---------- Information supplied ----------

-- ==== Sys2Proof/Machine/Token.lean ====
section
/-!
DEFINITION. Token merging (R334 to R344): the merge map and its checks, TKMATCH, TKMERGE, TKUNMERGE and TKSIZE.
-/

namespace Sys2Proof.Machine

open Sys2Proof Host

/-! ## The map (R334, R335) -/

/-- A merge map. -/
structure MergeMap where
  /-- GEN. -/
  gen : Nat
  /-- LFIRST. -/
  lfirst : Nat
  /-- LCOUNT. -/
  lcount : Nat
  /-- NIN. -/
  nin : Nat
  /-- NOUT. -/
  nout : Nat
  /-- R. -/
  r : Nat
  /-- DEST, by input token. -/
  dest : List Nat
  /-- SIZE, by merged token. -/
  size : List Nat
  deriving DecidableEq, Repr

/-- A header's fields; the arrays are empty. -/
def MergeMap.header (h : Nat) : MergeMap :=
  ⟨bitsOf h 32 32, bitsOf h 0 16, bitsOf h 16 16, bitsOf h 64 32, bitsOf h 96 32, bitsOf h 128 32, [], []⟩

/-- The header breaks R335: a reserved bit, a count outside its range, or R. -/
def badMapHeader (h : Nat) : Bool :=
  let m := MergeMap.header h
  bitsOf h 160 352 != 0 || m.lcount == 0 || decide (m.nin < 2) || decide (8192 < m.nin) || m.nout == 0 ||
    decide (8192 < m.nout) || decide (m.nin < m.nout) || m.r != m.nin - m.nout

/-- How many input tokens each of `n` merged tokens stands for. -/
def countsOf (dest : List Nat) (n : Nat) : List Nat := (List.range n).map (fun o => (dest.filter (· == o)).length)

/-- The arrays break R335. A merged index that no DEST word names breaks it too, since every one of a map that is not malformed is
named (DEDUCED, log 80). -/
def MergeMap.badArrays (m : MergeMap) : Bool :=
  m.dest.any (fun d => decide (m.nout ≤ d)) || m.size != countsOf m.dest m.nout || m.size.contains 0

/-- The map's bytes (R334). -/
def MergeMap.bytes (m : MergeMap) : List Byte :=
  leBytes 64 (m.lfirst + m.lcount * 2 ^ 16 + m.gen * 2 ^ 32 + m.nin * 2 ^ 64 + m.nout * 2 ^ 96 + m.r * 2 ^ 128) ++
    m.dest.flatMap (leBytes 4) ++ m.size.flatMap (leBytes 4)

/-- A map from DEST. -/
def MergeMap.make (gen lfirst lcount nout : Nat) (dest : List Nat) (size : List Nat) : MergeMap :=
  ⟨gen, lfirst, lcount, dest.length, nout, dest.length - nout, dest, size⟩

/-- Read and check a map for an operation (R335); where a generation is expected it is compared first (R342, R343). -/
def State.readMap (s : State) (o : Nat) (op : Op) (die a : Nat) (gen : Option Nat) : Got (Tab Byte × MergeMap) :=
  (s.gather o op die [.dev a 64]).bind (fun t =>
    let h := leNat (tabBytes t true a 64)
    let m := MergeMap.header h
    if gen.any (fun g => g != m.gen) then .fault Cause.staleMergeMap a
    else if badMapHeader h then .fault Cause.engineFault a
    else (s.gather o { op with buf := t } die [.dev (a + 64) (4 * (m.nin + m.nout))]).bind (fun t =>
      let word (k : Nat) : Nat := leNat (tabBytes t true (a + 64 + 4 * k) 4)
      let m := { m with dest := (List.range m.nin).map word, size := (List.range m.nout).map (fun o => word (m.nin + o)) }
      if m.badArrays then .fault Cause.engineFault a else .ok (t, m)))

/-! ## Parameters (R339) -/

/-- Word `k` of an operation's parameter block. -/
def Op.par (op : Op) (k : Nat) : Nat := (op.blk.getD k 0).toNat

/-- A 64-bit parameter at word `k`. -/
def Op.par64 (op : Op) (k : Nat) : Nat := op.par k + 2 ^ 32 * op.par (k + 1)

/-- What a G instruction's checks find (R339): counts, then protection, then alignment. -/
def tokenCheck (countsOk : Bool) (addrs : List (Nat × Nat)) : Option (Nat × Option Nat) :=
  if !countsOk then some (Cause.arithmeticCheck, none)
  else match addrs.find? (fun a => decide (2 ^ 56 ≤ a.1)) with
    | some a => some (Cause.protection, some a.1)
    | none => (addrs.find? (fun a => a.1 % a.2 != 0)).map (fun a => (Cause.misaligned, some a.1))

/-- A PITCH within its limits for rows of `n` bytes. -/
def pitchOk (p n : Nat) : Bool := p % 16 == 0 && decide (n ≤ p) && decide (p ≤ 2 ^ 24)

/-- A G operation issues with its operands captured (R336): `nd` words of D. -/
def State.issueToken (s : State) (i : Instr) (f : Fields) (q : Cursor) (cr : Crew) (w : Wave) (nd nb scope : Nat) : State :=
  s.launchH { newOp s q cr w i (w.strand q.strand).mask with
    av := sVal w f.a.toNat 2, dv := sVal w f.d.toNat nd, bv := sVal w f.b.toNat 2
    blk := (List.range nb).map (fun k => w.s (f.b.toNat + k))
    entry := s.freeEntry (fun op => isToken op.instr && (match s.crew? op.crew with | some c => podOf c.core == podOf cr.core | none => false)) } scope

/-- TKMATCH (R339, R340). -/
def execTkmatch (f : Fields) (s : State) : Outcome State Fault Refusal :=
  s.waved (.tkmatch f) [] (fun q cr w =>
    let p (k : Nat) : Nat := (w.s (f.b.toNat + k)).toNat
    let dim := p 2 % 512
    let ok := decide (2 ≤ p 0) && decide (p 0 ≤ 8192) && decide (p 1 ≤ p 0 / 2) && decide (1 ≤ dim) && decide (dim ≤ 256) &&
      p 2 / 512 % 128 == 0 && decide (p 2 < 2 ^ 17) && pitchOk (p 3) (2 * dim) && decide (p 5 < 2 ^ 16)
    match tokenCheck ok [(sVal w f.d.toNat 2, 64), (sVal w f.a.toNat 2, 16)] with
    | some e => s.checkTrap e
    | none => s.issueToken (.tkmatch f) f q cr w 2 8 5)

/-- TKMERGE (R339, R341). -/
def execTkmerge (f : Fields) (s : State) : Outcome State Fault Refusal :=
  s.waved (.tkmerge f) [] (fun q cr w =>
    let p (k : Nat) : Nat := (w.s (f.b.toNat + k)).toNat
    let m := sVal w f.b.toNat 2
    let pm := sVal w (f.b.toNat + 4) 2
    let qm := sVal w (f.b.toNat + 6) 2
    let ok := decide (1 ≤ p 2) && decide (p 2 ≤ 4096) && pitchOk (p 3) (4 * p 2) && ((pm == 0) == (qm == 0))
    match tokenCheck ok [(sVal w f.d.toNat 2, 16), (sVal w f.a.toNat 2, 16), (m, 64), (pm, 64), (qm, 64)] with
    | some e => s.checkTrap e
    | none => s.issueToken (.tkmerge f) f q cr w 2 8 5)

/-- TKUNMERGE (R339, R342). -/
def execTkunmerge (f : Fields) (s : State) : Outcome State Fault Refusal :=
  s.waved (.tkunmerge f) [] (fun q cr w =>
    let p (k : Nat) : Nat := (w.s (f.b.toNat + k)).toNat
    let ok := decide (1 ≤ p 2) && decide (p 2 ≤ 4096) && pitchOk (p 3) (4 * p 2) && pitchOk (p 4) (4 * p 2)
    match tokenCheck ok [(sVal w f.d.toNat 2, 16), (sVal w f.a.toNat 2, 16), (sVal w f.b.toNat 2, 64)] with
    | some e => s.checkTrap e
    | none => s.issueToken (.tkunmerge f) f q cr w 2 8 5)

/-- TKSIZE (R339, R343): the 512-byte range must lie in the crew's scratchpad. -/
def execTksize (f : Fields) (s : State) : Outcome State Fault Refusal :=
  s.waved (.tksize f) [] (fun q cr w =>
    let d := sVal w f.d.toNat 1
    if cr.spadBytes < d + 512 then s.trapAt Cause.protection d
    else match tokenCheck true [(sVal w f.a.toNat 2, 64), (d, 4)] with
    | some e => s.checkTrap e
    | none => s.issueToken (.tksize f) f q cr w 1 4 1)

/-! ## Performing (R336, R338) -/

/-- The fields of a G instruction's operation that say what it reads beyond its maps and what it writes: source ranges and
destination ranges in device memory. -/
def Op.tokenRanges (op : Op) (m p : MergeMap) : List (Nat × Nat) × List (Nat × Nat) :=
  let rows (base pitch n bytes : Nat) : List (Nat × Nat) := (List.range n).map (fun k => (base + k * pitch, bytes))
  match op.instr with
  | .tkmatch _ =>
    let n := op.par 0
    (rows op.av (op.par 3) n (2 * (op.par 2 % 512)), [(op.dv, 64 + 4 * n + 4 * (n - op.par 1))])
  | .tkmerge _ =>
    (rows op.av (op.par 3) m.nin (4 * op.par 2),
      rows op.dv (op.par 3) m.nout (4 * op.par 2) ++ (if op.par64 4 = 0 then [] else [(op.par64 6, 64 + 4 * p.nin + 4 * m.nout)]))
  | .tkunmerge _ => (rows op.av (op.par 3) m.nout (4 * op.par 2), rows op.dv (op.par 4) m.nin (4 * op.par 2))
  | _ => ([], [])

/-- The map that an operation without one reads. -/
def MergeMap.none : MergeMap := ⟨0, 0, 0, 0, 0, 0, [], []⟩

/-- Read the maps of an operation: M (or the one map) and TKMERGE's P, with R341's comparison. -/
def State.tokenMaps (s : State) (o : Nat) (op : Op) (die : Nat) : Got (Tab Byte × MergeMap × MergeMap) :=
  match op.instr with
  | .tkmerge _ =>
    (s.readMap o op die (op.par64 0) .none).bind (fun x =>
      if op.par64 4 = 0 then .ok (x.1, x.2, MergeMap.none)
      else (s.readMap o { op with buf := x.1 } die (op.par64 4) .none).bind (fun y =>
        if y.2.nout ≠ x.2.nin then .fault Cause.engineFault (op.par64 4) else .ok (y.1, x.2, y.2)))
  | .tkunmerge _ => (s.readMap o op die (op.par64 0) (some (op.par 5))).bind (fun x => .ok (x.1, x.2, MergeMap.none))
  | .tksize _ => (s.readMap o op die op.av (some (op.par 1))).bind (fun x => .ok (x.1, x.2, MergeMap.none))
  | _ => .ok (op.buf, MergeMap.none, MergeMap.none)

/-- The physical runs of device ranges an operation writes, or the first failing address. -/
def State.destPieces (s : State) (op : Op) (die : Nat) (l : List (Nat × Nat)) : Except (Nat × Nat) (List (Nat × Nat)) :=
  l.foldl (fun acc r =>
    match acc with
    | .error e => .error e
    | .ok ps =>
      if 2 ^ 56 < r.1 + r.2 then .error (Cause.protection, max r.1 (2 ^ 56))
      else match s.pieces die op.ctx Need.write r.1 r.2 with
      | .ok q => .ok (ps ++ q)
      | .error e => .error e) (.ok [])

/-- The lines of this package that physical pieces touch. -/
def pieceLines (l : List (Nat × Nat)) : List Nat :=
  distinct (l.flatMap (fun p => match homeOf p.1 with | .hbm => linesOf p.1 p.2 | _ => []))

/-- The place in a unit's order that an operation performed now takes (R336): one more than any of the unit's active
operations, which `mine` picks. -/
def State.servicePlace (s : State) (mine : Op → Bool) : Nat :=
  (s.ops.filter (fun e => e.2.st == .active && mine e.2)).foldl (fun n e => max n (e.2.phys + 1)) 1

/-- The operation is one of a pod's token-merging unit. -/
def State.onPod (s : State) (pod : Nat) (op : Op) : Bool :=
  isToken op.instr && (match s.crew? op.crew with | some c => podOf c.core == pod | none => false)
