-- ==== Sys2Proof/Machine/Queue.lean ====
section
/-!
DEFINITION. Hardware queues and command packets (R119 to R121), kernel images and launch records (R123 to R128, R131), and
command graphs (R137, R138).
-/

namespace Sys2Proof.Machine

open Sys2Proof Host

/-! ## Packets (R119) -/

/-- A command packet's fields. -/
structure Packet where
  /-- KIND. -/
  kind : Nat
  /-- SERIAL. -/
  serial : Bool
  /-- ADDR. -/
  addr : Nat
  /-- VALUE. -/
  value : Nat
  /-- CMP. -/
  cmp : Nat
  /-- A reserved field is nonzero, or KIND or CMP is not one the packet may have (R120). -/
  bad : Bool
  deriving DecidableEq, Repr

/-- Read a packet. R120's list of what makes a packet malformed does not name the alignment of ADDR: a wait or signal whose ADDR is no
multiple of 8 acts on the eight bytes at ADDR (DESIGN CHOICE, log 72). -/
def Packet.ofNat (n : Nat) : Packet where
  kind := bitsOf n 0 8
  serial := bitOf n 8
  addr := bitsOf n 64 64
  value := bitsOf n 128 64
  cmp := bitsOf n 192 3
  bad := bitsOf n 9 55 != 0 || bitsOf n 195 317 != 0 || decide (4 < bitsOf n 0 8) ||
    (if bitsOf n 0 8 = 2 then decide (2 < bitsOf n 192 3) else bitsOf n 192 3 != 0)

/-- A queue of a context. -/
def Context.queue (cx : Context) (q : Nat) : Queue := cx.queues.rd Queue.off q

/-- Change a queue. -/
def State.modQueue (s : State) (x q : Nat) (f : Queue → Queue) : State :=
  s.modCtx x (fun cx => { cx with queues := cx.queues.put q (f (cx.queue q)) })

/-- A replay is done: its nodes have started and their commands are done; `fuel` bounds graphs within graphs. -/
def State.cmdDoneN (s : State) : Nat → CmdRef → Bool
  | _, .none => true
  | _, .kernel k => (match s.kernel? k with | some kn => kn.recorded | none => true)
  | 0, .replay _ => false
  | fuel + 1, .replay r =>
    match s.replays.find? r with
    | none => true
    | some p => decide (p.nodes ≤ p.next) && p.started.all (s.cmdDoneN fuel)
  | _, .signal n => (s.pend.find? n).isNone

/-- A command has completed (R121). -/
def State.cmdDone (s : State) (c : CmdRef) : Bool := s.cmdDoneN (s.replays.length + 1) c

/-- Commands of a context start only once firmware has admitted it (R103). -/
def State.admitted (s : State) (x : Nat) : Bool := match (s.ctx x).st with | .runnable | .running => true | _ => false

/-! ## Image and launch record (R123 to R128) -/

/-- Field of a launch record or image header by byte offset and size. -/
def fld (n off size : Nat) : Nat := bitsOf n (8 * off) (8 * size)

/-- A level word's declared part. -/
def lvDeclared (w : Nat) : Bool := bitOf w 8

/-- A record field that is zero takes the image's value. -/
def orImage (r i : Nat) : Nat := if r = 0 then i else r

/-- A record field that is nonzero and differs from the image's. -/
def differs (r i : Nat) : Bool := r != 0 && r != i

/-- The level words a launch gets (R126): bits 31:0 from the image where the record has 0, GSIZE from the record. -/
def levelWords (rec img : Nat) : List Nat :=
  (List.range 5).map (fun k =>
    let r := fld rec (0x48 + 8 * k) 8
    r / 2 ^ 32 * 2 ^ 32 + orImage (r % 2 ^ 32) (fld img (0x18 + 8 * k) 8 % 2 ^ 32))

/-- DOM, a domain of R127. -/
def lvDom (w : Nat) : Nat := bitsOf w 4 4
/-- SCOPE. -/
def lvScope (w : Nat) : Nat := bitsOf w 0 3
/-- GSIZE. -/
def lvSize (w : Nat) : Nat := bitsOf w 32 32

/-- Level `k + 3` breaks R127, given the words of all levels. -/
def badLevel (ws : List Nat) (k : Nat) : Bool :=
  let w := ws.getD k 0
  let prev := ws.getD (k - 1) 0
  bitsOf w 9 23 != 0 || bitOf w 3 ||
  (lvDeclared w && (decide (3 < lvDom w) || decide (lvScope w < lvDom w + 3) || lvSize w == 0 || decide (2 ^ 31 < lvSize w) ||
    (k != 0 && (!lvDeclared prev || decide (lvDom w < lvDom prev)))))

/-- Crews in a group of the declared level `k + 3`. -/
def groupSize (ws : List Nat) (k : Nat) : Nat := ((ws.take (k + 1)).map lvSize).foldl (· * ·) 1

/-- Cores of a domain (R3, R127). -/
def domCores (d : Nat) : Nat := match d with | 0 => 8 | 1 => 64 | _ => 256

/-- Crews of a shape that fit on an empty core (R140). -/
def crewsPerCore (waves regs scratch split : Nat) : Nat :=
  let a := 2 ^ (bitLen (waves - 1))
  min (64 / a) (min (128 / (waves * regs)) (if scratch = 0 then 64 else 16 * split / scratch))

/-- The domain within which a level's groups are placed here: a gang's share lies in the package. -/
def lvPlace (ws : List Nat) (k : Nat) : Nat := min 2 (lvDom (ws.getD k 0))

/-- A group of level `k + 3` with `n` crews takes room in the first instance of its domain where it fits, each of its groups of the level
below in one instance of that level's (R128): `free` has the crews that each instance of the lowest level's domain still holds. -/
def fitGroup (ws : List Nat) : Nat → Nat → List Nat → Option (List Nat)
  | 0, n, free => (free.findIdx? (fun x => decide (n ≤ x))).map (fun i => free.set i (free.getD i 0 - n))
  | k + 1, n, free =>
    if free.sum < n then none else
    let w := domCores (lvPlace ws (k + 1)) / domCores (lvPlace ws 0)
    let g := groupSize ws k
    let parts := List.replicate (n / g) g ++ (if n % g = 0 then [] else [n % g])
    (List.range (free.length / w)).findSome? (fun i =>
      (parts.foldl (fun (acc : Option (List Nat)) m => acc.bind (fitGroup ws k m)) (some ((free.drop (w * i)).take w))).map (fun l =>
        free.take (w * i) ++ l ++ free.drop (w * (i + 1))))

/-- A group of level `k + 3` can never be resident whole, counted against an empty instance of its domain (R128). In a launch of several
packages the group of a pod-, die- or package-domain level is counted whole, although R130 gives each package only its own crews
(DESIGN CHOICE, log 103). -/
def groupTooBig (ws : List Nat) (k crews gangn per : Nat) : Bool :=
  let w := ws.getD k 0
  let n := if lvDom w = 3 then (crews + gangn - 1) / gangn else min (groupSize ws k) crews
  lvDeclared w && (decide (domCores (lvPlace ws k) * per < n) ||
    (fitGroup ws k n (List.replicate (domCores (lvPlace ws k) / domCores (lvPlace ws 0)) (domCores (lvPlace ws 0) * per))).isNone)
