/-- A crew that is vacated in discard-and-requeue mode (R106, R130, R132, R133): it leaves its core; its task, from its task
entries, returns to the front of its owner's list, its tile to the walker. The owner of a crew that was stolen is the die that took it (DESIGN CHOICE,
log 104). -/
def State.requeueCrew (s : State) (c : Nat) : State :=
  match s.crew? c with
  | none => s
  | some cr =>
    let s1 := s.removeCrew c
    match s.kernel? cr.kernel with
    | none => s1
    | some kn =>
      let o := kn.owner.rd 0 cr.idx
      let entries := (cr.waves.filter (fun w => w.2.inTask)).map (fun w => (w.1, w.2.entry))
      let l := kn.requeued.rd [] o
      let ins := (l.filter (fun x => decide (x < cr.idx))) ++ cr.idx :: l.filter (fun x => decide (cr.idx < x))
      s1.modKernel cr.kernel (fun kn => { kn with
        requeued := kn.requeued.put o (if kn.pinned then kn.inRoleOrder ins else ins)
        restarts := kn.restarts.put cr.idx (cr.taskIdx, entries)
        groups := kn.groups.filter (fun e => !(kn.groupKeys cr.idx).any (fun g => g.1 == e.1) || kn.groupBegun cr.idx e.1)
        tiles := if kn.walk then cr.taskIdx :: kn.tiles else kn.tiles })

/-! ## Kernels (R134, R135) -/

/-- KERNEL_START_TICK (R134, R136): the Tabor counter has reached START. -/
def execKernelStartTick (k : Nat) (s : State) : Outcome State Fault Refusal :=
  match s.kernel? k with
  | none => hold s
  | some kn => if kn.st == .waiting && decide (kn.start ≤ s.tabor.toNat) && !s.stopped then .next (s.startKernel k) else hold s

/-- A completion record (R135). -/
def doneRecord (kn : Kernel) (energy : Nat) : Nat :=
  let failed := kn.st == .failed
  (if failed then kn.status else 0) + (if failed then kn.cause % 2 ^ 16 else 0) * 2 ^ 16 +
    (if failed then kn.detail % 2 ^ 32 else 0) * 2 ^ 64 + kn.doneCrews % 2 ^ 32 * 2 ^ 96 + energy % 2 ^ 64 * 2 ^ 128 + kn.time % 2 ^ 64 * 2 ^ 192

/-- Every write of a kernel has been performed (R134): no entry, reduction or message of its crews is left, and no
store on its way to a register window. -/
def State.kernelQuiet (s : State) (kn : Kernel) : Bool :=
  !s.cores.any (fun k => k.2.wq.any (fun e => kn.ids.contains e.crew)) && !s.reds.any (fun r => kn.ids.contains r.crew) &&
  !s.pend.any (fun e => e.2.ctx == kn.ctx && !(e.2.who.isNone && e.2.core == noCore) && (e.2.msg.kind == 3 || e.2.msg.kind == 4 || e.2.msg.kind == 6)) && s.winWrites.isEmpty

/-- KERNEL_DRAINED (R134, R135): the completion record of a retiring kernel whose writes have been performed, in a cycle after that of
its last crew's end, or of a failed one; one that goes to another package is written when it is acknowledged. Its ENERGY is the kernel's
account, to which a turn's second operand adds nothing. A record whose address is not mapped is not written; where DONE is no multiple of
32, the refused field itself, the record takes the 32 bytes from there (DESIGN CHOICE, log 101). -/
def execKernelDrained (k _ : Nat) (s : State) : Outcome State Fault Refusal :=
  match s.kernel? k with
  | none => hold s
  | some kn =>
    let ready := (kn.st == .retiring && decide (kn.endCycle < s.cycle) && s.kernelQuiet kn) || (kn.st == .failed && !kn.recorded && !s.stopped)
    if !ready then hold s else
    let fin (s : State) : State := s.modKernel k (fun kn => { kn with recorded := true, st := if kn.st == .retiring then .complete else kn.st })
    match kn.recording with
    | some n => if (s.pend.find? n).isSome then hold s else .next (fin s)
    | none =>
    if s.walkHeld 0 kn.ctx kn.done Need.write then hold s else
    match s.translate 0 kn.ctx kn.done Need.write with
    | .error _ => .next (fin s)
    | .ok pa =>
      if !s.unowned pa 32 then hold s else
      let written := (s.dropLacking 0 kn.ctx kn.done Need.write).ctxWrite kn.ctx (s.ctx kn.ctx).epoch pa (leBytes 32 (doneRecord kn kn.energy))
      match homeOf pa with
      | .remote _ => .next (written.modKernel k (fun kn => { kn with recording := some s.msgNo }))
      | _ => .next (fin written)

/-- KERNEL_CANCEL (R134): from started, waiting and running, or in the cycle of the last crew's end. -/
def execKernelCancel (k : Nat) (s : State) : Outcome State Fault Refusal :=
  match s.kernel? k with
  | none => hold s
  | some kn =>
    if !s.recovering && (kn.st == .started || kn.st == .waiting || s.stillRunning kn) then .next (s.failKernel k 3 0 0) else hold s

end Sys2Proof.Machine
end

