/-- A saved crew is loaded on a core (R111), with lanes' marks as after a load served there now. None where the core has no
room, or R128 or R131 forbids it. -/
def State.loadCrew (s : State) (i : Image) (core : Nat) : Option State :=
  let old := i.crew
  match s.kernel? old.kernel with
  | none => none
  | some kn =>
    let segs := (old.waves.map (fun w => w.2.seg.length)).sum
    let k := s.core core
    match s.slotFor core old.nw with
    | none => none
    | some base =>
      if decide (Config.cores ≤ core) || !s.hasRoom core old.nw segs old.blocks.length kn.split ||
          decide (Config.tiles < k.tiles.length + s.reserved (fun x => x == core) Wave.newTiles + i.tiles.length) ||
          decide (Config.expSlots < k.exps.length + s.reserved (fun x => x == core) Wave.newExps + i.exps.length) ||
          (kn.pinned && !(kn.owners core).contains (kn.owner.rd 0 old.idx)) || !kn.groupsAllow old.idx core ||
          !s.enginesTake i.id core then none
      else
        let t := takeNames i.tiles k.tiles
        let e := takeNames i.exps k.exps
        let waves := (reseg old.waves (s.segsFree core)).mapV (fun w wv => { wv with
          tiles := wv.tiles.mapV (fun n _ => t.2.rd 0 (8 * w + n))
          exps := wv.exps.mapV (fun n _ => e.2.rd 0 (16 * w + n))
          marks := (List.range 128).foldl (fun (m : Tab Nat) l => m.wr 0 l (k.invNext - 1)) []
          strands := wv.strands.mapV (fun _ st => st.revive s.cycle) })
        let cr := { old with
          core := core, base := base, task := old.savedTask, waves := waves
          blocks := (old.blocks.map (·.1)).zip (s.blocksFree core kn.split) }
        let s1 := s.modCore core (fun k => { k.takeSplit kn.split with tiles := t.1, exps := e.1 })
        let s2 := { s1 with crews := s1.crews.put i.id cr }
        some (((s2.renumber i.id core).reissueOps i.id old core t.2).recheckWaits i.id i.news)

/-- RESTORE_LOAD (R104, R111): the verified crews are loaded, one core for each, and the context runs; one whose images have all been
given up meanwhile is runnable (R103; DEDUCED, log 60). -/
def execRestoreLoad (x : Nat) (cores : List Nat) (s : State) : Outcome State Fault Refusal :=
  let cx := s.ctx x
  if cx.st != .restoring || cores.length != cx.saves.length || s.stopped then hold s else
  match (cx.saves.zip cores).foldl (fun (acc : Option State) e => acc.bind (fun s => s.loadCrew e.1 e.2)) (some s) with
  | none => hold s
  | some s1 =>
    let s2 := s1.modCtx x (fun cx => { cx with st := if cx.saves.isEmpty then .runnable else .running, saves := [] })
    .next ((s2.settleRestarts).deliverNext x)

end Sys2Proof.Machine
end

----------

Exercise goal: Everything from the first line of the records above to the line containing "bitsOf h 160", inclusive, should be repeated exactly; leave out the rest.

Solution for this exercise:
-- ==== Sys2Proof/Machine/Token.lean ====
section
/-!
DEFINITION. Token merging (R334 to R344): the merge map and its checks, TKMATCH, TKMERGE, TKUNMERGE and TKSIZE.
-/

namespace Sys2Proof.Machine

open Sys2Proof Host

/-! ## The map (R334, R335) -/

/-- A merge map. -/
structure MergeMap where
  /-- GEN. -/
  gen : Nat
  /-- LFIRST. -/
  lfirst : Nat
  /-- LCOUNT. -/
  lcount : Nat
  /-- NIN. -/
  nin : Nat
  /-- NOUT. -/
  nout : Nat
  /-- R. -/
  r : Nat
  /-- DEST, by input token. -/
  dest : List Nat
  /-- SIZE, by merged token. -/
  size : List Nat
  deriving DecidableEq, Repr

/-- A header's fields; the arrays are empty. -/
def MergeMap.header (h : Nat) : MergeMap :=
  ⟨bitsOf h 32 32, bitsOf h 0 16, bitsOf h 16 16, bitsOf h 64 32, bitsOf h 96 32, bitsOf h 128 32, [], []⟩

/-- The header breaks R335: a reserved bit, a count outside its range, or R. -/
def badMapHeader (h : Nat) : Bool :=
  let m := MergeMap.header h
  bitsOf h 160 352 != 0 || m.lcount == 0 || decide (m.nin < 2) || decide (8192 < m.nin) || m.nout == 0 ||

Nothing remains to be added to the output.